__Provided records__
= Beginning of Section =

theorem State.doSyncCreate_ev (h : OpHead) (kind init : Nat) {s : State} (hev : Evolves s₀ s) : Evolves s₀ (State.doSyncCreate s h kind init) := by
  unfold State.doSyncCreate
  with_reducible repeat' first | assumption | extract_lets | apply State.finish_ev | apply State.modSync_ev | apply ite_ev

theorem execSyncCreate_ev (h : OpHead) (kind init : Nat) (s : State) : EvolvesTo s (execSyncCreate h kind init s) := by
  unfold execSyncCreate
  with_reducible repeat' first
    | extract_lets | apply State.at_ev | apply State.doSyncCreate_ev | apply State.settle_ev | apply evolvesTo_next | exact Evolves.refl _

theorem State.doSyncDestroy_ev (h : OpHead) {s : State} (hev : Evolves s₀ s) : Evolves s₀ (State.doSyncDestroy s h) := by
  unfold State.doSyncDestroy
  with_reducible repeat' first
    | assumption | extract_lets | apply State.finish_ev | apply State.modSync_ev | apply State.settle_ev | apply ite_ev

theorem execSyncDestroy_ev (h : OpHead) (s : State) : EvolvesTo s (execSyncDestroy h s) := by
  unfold execSyncDestroy
  with_reducible repeat' first
    | extract_lets | apply State.at_ev | apply State.doSyncDestroy_ev | apply State.settle_ev | apply evolvesTo_next | exact Evolves.refl _

theorem State.doCread_ev (h : OpHead) {s : State} (hev : Evolves s₀ s) : Evolves s₀ (State.doCread s h) := by
  unfold State.doCread
  with_reducible repeat' first | assumption | extract_lets | apply State.finish_ev

theorem execCread_ev (h : OpHead) (s : State) : EvolvesTo s (execCread h s) := by
  unfold execCread
  with_reducible repeat' first
    | extract_lets | apply State.at_ev | apply State.doCread_ev | apply State.settle_ev | apply evolvesTo_next | exact Evolves.refl _

theorem State.doCset_ev (h : OpHead) (v : Nat) {s : State} (hev : Evolves s₀ s) : Evolves s₀ (State.doCset s h v) := by
  unfold State.doCset
  with_reducible repeat' first | assumption | extract_lets | apply State.finish_ev | apply State.modSync_ev | apply ite_ev

theorem execCset_ev (h : OpHead) (v : Nat) (s : State) : EvolvesTo s (execCset h v s) := by
  unfold execCset
  with_reducible repeat' first
    | extract_lets | apply State.at_ev | apply State.doCset_ev | apply State.settle_ev | apply evolvesTo_next | exact Evolves.refl _

theorem State.doCwait_ev (h : OpHead) (target : Nat) {s : State} (hev : Evolves s₀ s) : Evolves s₀ (State.doCwait s h target) := by
  unfold State.doCwait
  with_reducible repeat' first
    | assumption | extract_lets | apply State.finish_ev | apply State.takeFree_ev | apply State.wait_ev | apply ite_ev

theorem execCwaitGe_ev (h : OpHead) (target : Nat) (s : State) : EvolvesTo s (execCwaitGe h target s) := by
  unfold execCwaitGe
  with_reducible repeat' first
    | extract_lets | apply State.at_ev | apply State.doCwait_ev | apply State.settle_ev | apply evolvesTo_next | exact Evolves.refl _

theorem State.doTake_ev (h : OpHead) (n : Nat) {s : State} (hev : Evolves s₀ s) : Evolves s₀ (State.doTake s h n) := by
  unfold State.doTake
  with_reducible repeat' first
    | assumption | extract_lets | apply State.finish_ev | apply State.modSync_ev | apply State.wait_ev | apply ite_ev

theorem execTake_ev (h : OpHead) (n : Nat) (s : State) : EvolvesTo s (execTake h n s) := by
  unfold execTake
  with_reducible repeat' first
    | extract_lets | apply State.at_ev | apply State.doTake_ev | apply State.settle_ev | apply evolvesTo_next | exact Evolves.refl _

theorem State.breakSync_ev (j : Nat) {s : State} (hev : Evolves s₀ s) : Evolves s₀ (State.breakSync s j) := by
  unfold State.breakSync
  repeat' first
    | with_reducible assumption
    | extract_lets
    | with_reducible apply State.modSync_ev
    | with_reducible apply State.qadd_ev
    | with_reducible apply State.settle_ev
    | with_reducible apply ite_ev
    | with_reducible apply ite_snd_ev
    | with_reducible apply ite_fst_ev
    | with_reducible apply ite_evTo
    | with_reducible apply evolvesTo_next
    | with_reducible exact Evolves.refl _
    | with_reducible apply foldl_ev
    | with_reducible apply foldl_fst_ev
    | with_reducible apply foldl_snd_ev
    | with_reducible rfl
    | with_reducible exact Nat.le_refl _
    | (intro _; with_reducible exact Nat.le_refl _)
    | (intro _; with_reducible exact rfl)
    | (intro m hm; change Memory.wf _ = true; exact hm)
    | intro _
    | split
    | dsimp only
    | with_reducible apply State.mk_ev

= End of Section =

__Exercise prompt__
Starting from the records above, filter out all lines except those containing the word "target".

__Exercise output__
theorem State.doCwait_ev (h : OpHead) (target : Nat) {s : State} (hev : Evolves s₀ s) : Evolves s₀ (State.doCwait s h target) := by
theorem execCwaitGe_ev (h : OpHead) (target : Nat) (s : State) : EvolvesTo s (execCwaitGe h target s) := by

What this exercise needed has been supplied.